Я пережила эту зиму. Лесное зверье не тронуло моих коз, лишь несколько цыплят бесследно исчезли – я подозревала собственных же кошек в злодеянии. Двор раскис, превратившись в сплошное липкое, вязкое месиво, зато птицы пели на все голоса, соревнуясь между собой. После ухода Василисы прошло больше месяца, и я знала: ещё сколько-то времени – и черты её лица потихоньку исчезнут из памяти. Встречу – узнаю, а так, чтобы помнить – нет. Я часто баловалась, рисуя угольками, но люди, в отличие от животных, получались плохо и непохоже.
Не в силах сидеть дома, много времени проводила в лесу, мысленно молясь богам – не встретить бы хозяина леса. Весна – время такое. Вся земля изрыта кротовьими холмиками, жужжат насекомые, значит, и медведь уже проснулся – злой, потому что голодный. Лес сырой, холодный. Хожу, стараясь не наступить на лягушку, а то прыгают из-под ног одна за другой. Пусть лучше достанутся ужику или гадюке – вон она греет на солнышке узорчатую спину, вялая и всё ещё сонная после зимы.
Солнце грело всё сильнее с каждым днем, и скорость, с которой природа возрождалась после зимы, завораживала. Особенно любила я первые березовые листочки – липкие, яркие и блестящие. Любовалась, но и собирала тоже. Сама не зная зачем, постоянно пополняла свою травяную аптечку. Привычка, должно быть, да и нет здесь других лекарств, если разобраться.
А когда просохли дороги, явилась она. Деревенская дурища невнятного возраста со своим младенцем. Мялась у ворот, пока Уголек исходил тонким лаем. На Василису не лаял, подлец.
– Заблудилась? – рявкнула я, подкравшись сзади по тропинке и больно ткнув бабу посохом. Она взвизгнула, как поросёнок, хотя через одежду наверняка было не больно. Младенец тут же зашёлся криком, но каким-то хриплым и уставшим, захныкал. Молодуха заплакала, и я решила взять беседу в свои руки:
– Случайно, говорю, сюда вышла? Куда прёшься?

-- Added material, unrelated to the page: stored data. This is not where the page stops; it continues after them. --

-- ==== Sys2Proof/Certificates/Slice0/Obligations.lean ====
section
/-! DEFINITION. Sys2Proof/Certificates/Slice0/Obligations.lean: what is to be proved of the model. Every statement cites the
rules it is about; those on a choice of the model name its log entry. -/

open Sys2Proof Sys2Proof.Machine

/-! ### Syllables: registers -/

/-- The 28 S-ALU rows ADD, SUB, ADDS, SUBS, NEG, NEGS, AND, OR, XOR, NOT, LSL, LSR, ASR, ASH, MIN, MAX, MINU, MAXU, CMPEQ,
CMPNE, CMPLT, CMPGE, CMPLTU, CMPGEU, MOV, PAND, POR and PNOT (R79): the bundle completes, its result stands in the
destination register when the next bundle begins (a result to P0 is discarded), FSW.OV is set where the operation overflows,
and nothing else of the machine, of the other contexts, of the register file or of the control state changes. -/
def Obligations.AluWritesItsResult : Prop :=
  ∀ (i : Instr) (o : AluOp) (r c : Nat) (w : W32) (s : State), Spells i (.alu o) r w → Lone r c w s →
    let k := ctxAt s r c
    let im := bitOf w 18
    let imm : W32 := if o.immSigned then wrap 32 (signed 6 (fld w 0 6)) else BitVec.ofNat 32 (fld w 0 6)
    let b := if im then imm else k.regs.grOf (grAt (fld w 0 6))
    let a := if im && o == .mov then imm else k.regs.grOf (grAt (fld w 6 6))
    ∃ t, exec i s = .next t ∧ OnlyCtx r c s t ∧ KeepsFlow k (ctxAt t r c) ∧ (ctxAt t r c).run.shadow = [] ∧
      (ctxAt t r c).regs = ((applyDest (grAt (fld w 12 6)).dest (aluResult o a b).1.toNat k).setFlags
        (Raised.bit fswOV (aluResult o a b).2)).regs

/-- The eight S-MOV rows MOVI, MOVQ, MVA, MVM, RDSR, WRSR, RPD and WPD (R80 to R82): the bundle completes with the register or
special register written, FSW.SAT set where MVA clamps, the loop registers where WRSR names one, the staging register and,
for quarter 3, the pending descriptor of WPD; nothing else changes. -/
def Obligations.MovWritesItsResult : Prop :=
  ∀ (i : Instr) (o : MovOp) (r c : Nat) (w : W32) (s : State), Spells i (.mov o) r w → Lone r c w s →
    let k := ctxAt s r c
    let d := fld w 17 3
    let toS := fun v : Nat => applyDest (.s d) v k
    let out := readOut 32 k.regs.fsw (fld w 15 2) (k.regs.aOf (fld w 15 2)) (fld w 9 6)
    let sr := writeSr (fld w 11 6) (k.regs.sOf d)
    let stage := putFld k.run.staging (32 * fld w 11 2) 32 (k.regs.sOf d).toNat
    let after : Ctx := match o with
      | .movi => toS (if bitOf w 16 then fld w 0 16 * 2 ^ 16 + fld (k.regs.sOf d) 0 16
          else (wrap 32 (signed 16 (fld w 0 16))).toNat)
      | .movq => toS (fld (Tab.get 0 k.run.q (fld w 13 3)) (if bitOf w 16 then 32 else 0) 32)
      | .mva => (toS (wrap 32 out.1).toNat).setFlags (Raised.bit fswSAT out.2)
      | .mvm => toS (fld (k.regs.mOf (fld w 15 2)) (if bitOf w 14 then 32 else 0) 32)
      | .rdsr => toS (readSr (loneView r c w s) (fld w 11 6)).toNat
      | .rpd => toS (fld (k.regs.pdOf (fld w 13 4)) (32 * fld w 11 2) 32)
      | .wrsr => written sr k
      | .wpd => k
    (o = .movq → bitOf k.run.qValid (fld w 13 3) = true) →
      ∃ t, exec i s = .next t ∧ OnlyCtx r c s t ∧ (ctxAt t r c).regs = after.regs ∧
        KeepsFlow { k with page := after.page } (ctxAt t r c) ∧
        (ctxAt t r c).run.staging = (if o = .wpd then stage else k.run.staging) ∧
        (o = .wrsr → (ctxAt t r c).run.loops =
          (written sr { k with run := { k.run with loops := (closeLoops k.run.loops k.run.pc k.run.loops.order).1 } }).run.loops) ∧
        (o = .wpd → fld w 11 2 = 3 →
          Awaits r c s t (.pd (fld w 13 4)) (pdStored (bitOf k.page.cfgNext 1) stage).toNat 2)

/-- The twelve M-ACC rows MUL, MULU, ACLR, ALD, AMOV, AADD, ASUB, ANEG, ASHL, ASHR, ALSR and ASH (R73, R96, R97): the product
awaits Mn for three bundles, every other result awaits An for two, a guard overflow that raises no AGV exception awaits its flags
with it, and no register has changed yet; nothing else changes. -/
def Obligations.AccResultAwaitsItsBeat : Prop :=
  ∀ (i : Instr) (o : AccOp) (r c : Nat) (w : W32) (s : State), Spells i (.acc o) r w → Lone r c w s →
    let k := ctxAt s r c
    let n := fld w 22 2
    let sa := k.regs.sOf (fld w 15 3)
    let sb := k.regs.sOf (fld w 12 3)
    let a := if o = .aadd ∨ o = .asub then accIn k.regs k.run n else k.regs.aOf n
    let res := accResult o a (k.regs.mOf n) sa sb (fld w 11 7)
    (res.overflow = none ∨ bitOf k.regs.fsw fswAGE = false) →
      ∃ t, exec i s = .next t ∧ OnlyCtx r c s t ∧ KeepsFlow k (ctxAt t r c) ∧ (ctxAt t r c).regs = k.regs ∧
        (if o = .mul ∨ o = .mulu then Awaits r c s t (.m n) (mulResult o sa sb).toNat 3
        else Awaits r c s t (.a n) res.value.toNat 2 ∧
          (res.overflow.isSome → AwaitsFlags r c s t (res.raised n) 2))

/-- The nine M-MAC rows MAC_S, MAC_D, MSU_S, MSU_D, MPA_S, MPA_D, DMAC, DMSU and DMPA (R72, R89, R90), where both operands can
be read and no AGV exception is raised: the sum of products awaits An for two bundles with the guard flags of its overflow, the
two pointers are updated for the next bundle, and nothing else changes. -/
def Obligations.MacAccumulatesAndUpdatesPointers : Prop :=
  ∀ (i : Instr) (o : MacOp) (r c : Nat) (w : W32) (s : State) (xa ya : Nat), Spells i (.mac o) r w → Lone r c w s →
    let k := ctxAt s r c
    let g := k.regs
    let n := fld w 22 2
    let bytes := if o.double then 4 else 2
    let width := g.accessWidth bytes
    let xp := g.index g.x n
    let yp := g.index g.y n
    let res := macResult o (if o.accumulates then accIn g k.run n else 0) (bytesAt s r (g.byteOf xa) bytes)
      (bytesAt s r (g.byteOf ya) bytes)
    indexCheck s r g 0 xp width .read = .ok xa → indexCheck s r g 1 yp width .read = .ok ya →
    firstBad s r (touched (g.byteOf xa) bytes) = none → firstBad s r (touched (g.byteOf ya) bytes) = none →
    (res.overflow = none ∨ bitOf g.fsw fswAGE = false) →
      ∃ t, exec i s = .next t ∧ OnlyCtx r c s t ∧ KeepsFlow k (ctxAt t r c) ∧
        (ctxAt t r c).regs = (written (pointerRes g false n (fld w 16 2) (fld w 14 2) xp width ++
          pointerRes g true n (fld w 12 2) (fld w 10 2) yp width) k).regs ∧
        Awaits r c s t (.a n) res.value.toNat 2 ∧ (res.overflow.isSome → AwaitsFlags r c s t (res.raised n) 2)

/-- The 23 V-FP rows FADD, FSUB, FMUL, FMA, FMS, FNEG, FABS, FMIN, FMAX, FCEQ, FCLT, FCLE, FCUN, FCVTD2S, FCVTS2D, FCVTH2S,
FCVTS2H, FCVTF2I, FCVTI2F, FMOVF2S, FMOVS2F, FMOVQ and FMOV (R74), where no enabled flag traps and FMOVQ reads a valid Q
register: the result awaits its F, S or P register for four bundles (binary64 arithmetic), three (binary32 arithmetic) or two,
the flags raised await with it, no register has changed yet, and nothing else changes. -/
def Obligations.FpResultAwaitsItsBeat : Prop :=
  ∀ (i : Instr) (o : FpOp) (r c : Nat) (w : W32) (s : State), Spells i (.fp o) r w → Lone r c w s →
    let k := ctxAt s r c
    let g := k.regs
    let fa := fld w 7 5
    let a := match o with
      | .fcvti2f | .fmovs2f => (g.sOf (fa % 8)).toNat
      | .fmovq => (Tab.get 0 k.run.q (fa % 8)).toNat
      | _ => (g.fOf fa).toNat
    let res := fpArith o (prFmt (bitOf w 17)) (roundOf g.fsw) (ftzOf g.fsw) (g.fOf (fld w 12 5)).toNat a (g.fOf (fld w 2 5)).toNat
    let lat := fpLatency o (bitOf w 17)
    fpTraps g res.fl = false → (o = .fmovq → bitOf k.run.qValid (fa % 8) = true) →
      ∃ t, exec i s = .next t ∧ OnlyCtx r c s t ∧ KeepsFlow k (ctxAt t r c) ∧ (ctxAt t r c).regs = g ∧
        Awaits r c s t (fpDest o (fld w 12 5)) res.bits lat ∧
        (fpRaised res.fl ≠ {} → AwaitsFlags r c s t (fpRaised res.fl) lat)

/-- The ten V-VEC rows VADD, VSUB, VMUL, VFMA, VMIN, VMAX, VAND, VOR, VXOR and VDUP (R75, R122, R141), where no enabled flag
traps: both halves of the V register await their value for three bundles, the flags of all lanes with them, no register has
changed yet, and nothing else changes. -/
def Obligations.VecResultAwaitsItsBeat : Prop :=
  ∀ (i : Instr) (o : VecOp) (r c : Nat) (w : W32) (s : State), Spells i (.vec o) r w → Lone r c w s →
    let k := ctxAt s r c
    let g := k.regs
    let vd := fld w 12 4
    let res := vecResult o (fld w 16 2) (roundOf g.fsw) (ftzOf g.fsw) (g.vOf vd) (g.vOf (fld w 8 4)) (g.vOf (fld w 4 4)) (fld w 4 4)
    fpTraps g res.2.1 = false →
      ∃ t, exec i s = .next t ∧ OnlyCtx r c s t ∧ KeepsFlow k (ctxAt t r c) ∧ (ctxAt t r c).regs = g ∧
        Awaits r c s t (.f (2 * vd)) (res.1 % 2 ^ 64) 3 ∧ Awaits r c s t (.f (2 * vd + 1)) (res.1 / 2 ^ 64) 3 ∧
        (fpRaised res.2.1 ≠ {} → AwaitsFlags r c s t (fpRaised res.2.1) 3)

/-! ### Syllables: memory -/

/-- The V-MEM loads FLD_W, FLD_Q, VLD and CLD (R76, R146), where the pointer's access passes its check, the words read hold no
uncorrectable error and CLD's block is well formed: the loaded value awaits its F register or both halves of its V register for
two bundles, the pointer is updated for the next bundle, and nothing else changes. -/
def Obligations.VectorLoadAwaitsItsBeat : Prop :=
  ∀ (i : Instr) (o : VmemOp) (r c : Nat) (w : W32) (s : State) (a : Nat), Spells i (.vmem o) r w → Lone r c w s →
    let k := ctxAt s r c
    let g := k.regs
    let y := bitOf w 14
    let p := if y then g.index g.y (fld w 12 2) else g.index g.x (fld w 12 2)
    let n := vmemWords o
    let byte := g.byteOf a
    let val := bytesAt s r byte (2 * n)
    let fr := fld w 15 5
    let dec := fromLanes 32 ((contourDecode (valueWords 17 val) (fld w 6 2)).map (·.toNat))
    (o = .fldW ∨ o = .fldQ ∨ o = .vld ∨ o = .cld) → indexCheck s r g y.toNat p n .read = .ok a →
    firstBad s r (touched byte (2 * n)) = none → (o = .cld → contourOk (valueWords 17 val) = true) →
      ∃ t, exec i s = .next t ∧ OnlyCtx r c s t ∧ KeepsFlow k (ctxAt t r c) ∧
        (ctxAt t r c).regs = (written (pointerRes g y (fld w 12 2) (fld w 10 2) (fld w 8 2) p n) k).regs ∧
        ((o = .fldW ∨ o = .fldQ) → Awaits r c s t (.f fr) val 2) ∧
        (o = .vld → Awaits r c s t (.f (2 * (fr % 16))) (val % 2 ^ 64) 2 ∧
          Awaits r c s t (.f (2 * (fr % 16) + 1)) (val / 2 ^ 64) 2) ∧
        (o = .cld → Awaits r c s t (.f (2 * (fr % 16))) (dec % 2 ^ 64) 2 ∧
          Awaits r c s t (.f (2 * (fr % 16) + 1)) (dec / 2 ^ 64) 2)

/-- The V-MEM stores FST_W, FST_Q, VST and CST (R76, R147) whose words lie in the reed's own memories: the value stands in
memory at the pointer's address, no other byte of memory changes, the pointer is updated, and no other reed, no other context and
no block that a local store cannot reach changes. -/
def Obligations.VectorStoreWritesItsBytes : Prop :=
  ∀ (i : Instr) (o : VmemOp) (r c : Nat) (w : W32) (s : State) (a : Nat), Spells i (.vmem o) r w → Lone r c w s →
    Memory.wf s.mem = true →
    let k := ctxAt s r c
    let g := k.regs
    let y := bitOf w 14
    let p := if y then g.index g.y (fld w 12 2) else g.index g.x (fld w 12 2)
    let n := vmemWords o
    let byte := g.byteOf a
    let fr := fld w 15 5
    let val := match o with
      | .fstW => (g.fOf fr).toNat % 2 ^ 32
      | .fstQ => (g.fOf fr).toNat
      | .vst => g.vOf (fr % 16)
      | _ => wordsValue (contourEncode
          ((List.range 16).map fun i => BitVec.ofNat 32 (lane 32 (g.vOf (fr % 16 + i / 4)) (i % 4))))
    (o = .fstW ∨ o = .fstQ ∨ o = .vst ∨ o = .cst) → indexCheck s r g y.toNat p n .write = .ok a →
    byte + 2 * n ≤ 0x80000 →
      ∃ t, exec i s = .next t ∧ StoredOwn r byte (2 * n) val s t ∧ OtherCtxKept r c s t ∧ FarBlocksKept s t ∧
        KeepsFlow k (ctxAt t r c) ∧
        (ctxAt t r c).regs = (written (pointerRes g y (fld w 12 2) (fld w 10 2) (fld w 8 2) p n) k).regs

/-- The long-vector rows LVCPY and LVADDF (R142, R143) over 1 to 256 elements, both parcels BANK parcels in the reed's own
memories, with no uncorrectable error in what is read and no flag that traps: the elements, copied or added in binary32, stand in
the target range, no other byte of memory changes, the flags of all elements are set, no register changes, and no other reed, no
other context and no block that a local store cannot reach changes. -/
def Obligations.LongVectorWritesItsElements : Prop :=
  ∀ (i : Instr) (o : VmemOp) (r c : Nat) (w : W32) (s : State) (sa ta : Nat), Spells i (.vmem o) r w → Lone r c w s →
    Memory.wf s.mem = true →
    let k := ctxAt s r c
    let g := k.regs
    let ps := fld w 16 4
    let pt := fld w 12 4
    let so := (g.sOf (fld w 9 3)).toNat
    let to' := (g.sOf (fld w 6 3)).toNat
    let n := (g.sOf (fld w 3 3)).toNat
    let sums : List FRes := (List.range n).map fun i =>
      if o = .lvaddf then
        fAdd f32 (roundOf g.fsw) (ftzOf g.fsw) (elemAt s r (ta + 2 * i)) (elemAt s r (sa + 2 * i))
      else { bits := elemAt s r (sa + 2 * i) }
    let fl := (longFlags g (sums.map (·.fl))).1
    (o = .lvcpy ∨ o = .lvaddf) → 1 ≤ n → n ≤ 256 →
    pdTgt (g.pdOf ps) = 0 → pdTgt (g.pdOf pt) = 0 →
    parcelCheck s r g ps (g.pdOf ps) so (2 * n) .read = .ok sa →
    parcelCheck s r g pt (g.pdOf pt) to' (2 * n) .write = .ok ta →
    (o = .lvaddf → parcelCheck s r g pt (g.pdOf pt) to' (2 * n) .read = .ok ta) →
    sa + 2 * n ≤ 0x40000 → ta + 2 * n ≤ 0x40000 →
    (∀ j, j < 2 * n → placeBad s (placeOf s r (sa + j)) = false ∧ (o = .lvaddf → placeBad s (placeOf s r (ta + j)) = false)) →
    fpTraps g fl = false →
      ∃ t, exec i s = .next t ∧ StoredOwn r (2 * ta) (4 * n) (fromLanes 32 (sums.map (·.bits))) s t ∧
        OtherCtxKept r c s t ∧ FarBlocksKept s t ∧ KeepsFlow k (ctxAt t r c) ∧
        (ctxAt t r c).regs = (k.setFlags (fpRaised fl)).regs

/-- The S-slot loads LD_S, LD_SU, LD_D and LD_Q of Service personality, and LDB, LDBU, LDH, LDHU and LDW of Survey personality
(R71, R78), from a BANK or IM parcel where the access passes its check and the words read hold no uncorrectable error: the value,
sign- or zero-extended as the row says, awaits its register for two bundles, an index form updates its pointer for the next
bundle, and nothing else changes. -/
def Obligations.ScalarLoadAwaitsItsBeat : Prop :=
  ∀ (i : Instr) (o : SylOp) (r c : Nat) (w : W32) (s : State) (a : Nat), Spells i o r w → Lone r c w s →
    let k := ctxAt s r c
    let g := k.regs
    let gr := fld w 14 6
    let bytes := match o with
      | .smem m => m.bytes
      | .svy m => m.bytes
      | _ => 0
    let byte := g.byteOf a
    let val := bytesAt s r byte bytes
    ((∃ m : SmemOp, o = .smem m ∧ m.isStore = false) ∨ ∃ m : SvyOp, o = .svy m ∧ m.isStore = false) →
    accessCheck s r g w bytes .read = .ok a → pdTgt (g.pdOf (accessParcel w)) ≤ 1 →
    firstBad s r (touched byte bytes) = none →
      ∃ t, exec i s = .next t ∧ OnlyCtx r c s t ∧ KeepsFlow k (ctxAt t r c) ∧
        (ctxAt t r c).regs = (written (accessUpdate g w bytes) k).regs ∧
        (o = .smem .ldS → Awaits r c s t (grAt gr).dest (wrap 32 (signed 16 val)).toNat 2) ∧
        (o = .smem .ldSu ∨ o = .smem .ldD → Awaits r c s t (grAt gr).dest val 2) ∧
        (o = .smem .ldQ → Awaits r c s t (.s gr) (val % 2 ^ 32) 2 ∧ Awaits r c s t (.s (gr + 1)) (val / 2 ^ 32) 2) ∧
        (o = .svy .ldb → Awaits r c s t (.s gr) (wrap 32 (signed 8 val)).toNat 2) ∧
        (o = .svy .ldh → Awaits r c s t (.s gr) (wrap 32 (signed 16 val)).toNat 2) ∧
        (o = .svy .ldbu ∨ o = .svy .ldhu ∨ o = .svy .ldw → Awaits r c s t (.s gr) val 2)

Она испуганно замотала головой, поправила платок и затараторила:
– Да как же случайно! Муж привез, он с телегой дальше проехать не смог! Ждёт, – она неопределенно махнула рукой в ту сторону, откуда пришла. – Иван-царевич сказал: Яга поможет, ты, стало быть. Рассказал, как хату твою найти, да что надо поклониться непременно, чем Бог послал. Мы люди бедные, но не откажи, уважь, матушка.
– Рот закрой! – крикнула я. Словесный понос ей надо лечить, вот что. Царевич, значит? Прокляну, гада, до десятого колена, чтоб ему пусто было, шутник эдакий. Баба качала младенца, примотанного к груди, и тихо размазывала слезы по щекам.
– Зачем пришла? – строго спросила я.
– Первенец наш спать не может, сил нет. Что только не пробовали. Плачет без умолку, муж из дома гонит, меня ругает-колотит, что унять не могу. Посмотри ты его, Ягинюшка!
– Что тут смотреть, ясно же, что порча, – фыркнула я, но зря. Сарказма местные люди не разумели. Глаза у крестьянки загорелись надеждой:
– А ежели порчу эту снять? Возможно ли? – поинтересовалась она, и я скрипнула зубами. Женщина не из богатых, значит, пока она работает, младенцу пихают в рот жеваный хлеб с квасом, завернутый в грязную тряпку – меня начало подташнивать от одного воспоминания о тюре, местном аналоге соски. Переодевают младенца навряд ли, банный день раз в неделю – и довольно.
– Криксу прогнать – дело не быстрое, – процедила я после долгих раздумий, и никак не ожидала, что пришлая баба плюхнется на колени:
– Всё сделаю, помоги, помрёт ведь!
– Помрёт, – задумчиво протянула я в ответ, согласно кивая. – Ладно, дурища, пойдём посмотрю сына твоего, может и получится порчу снять.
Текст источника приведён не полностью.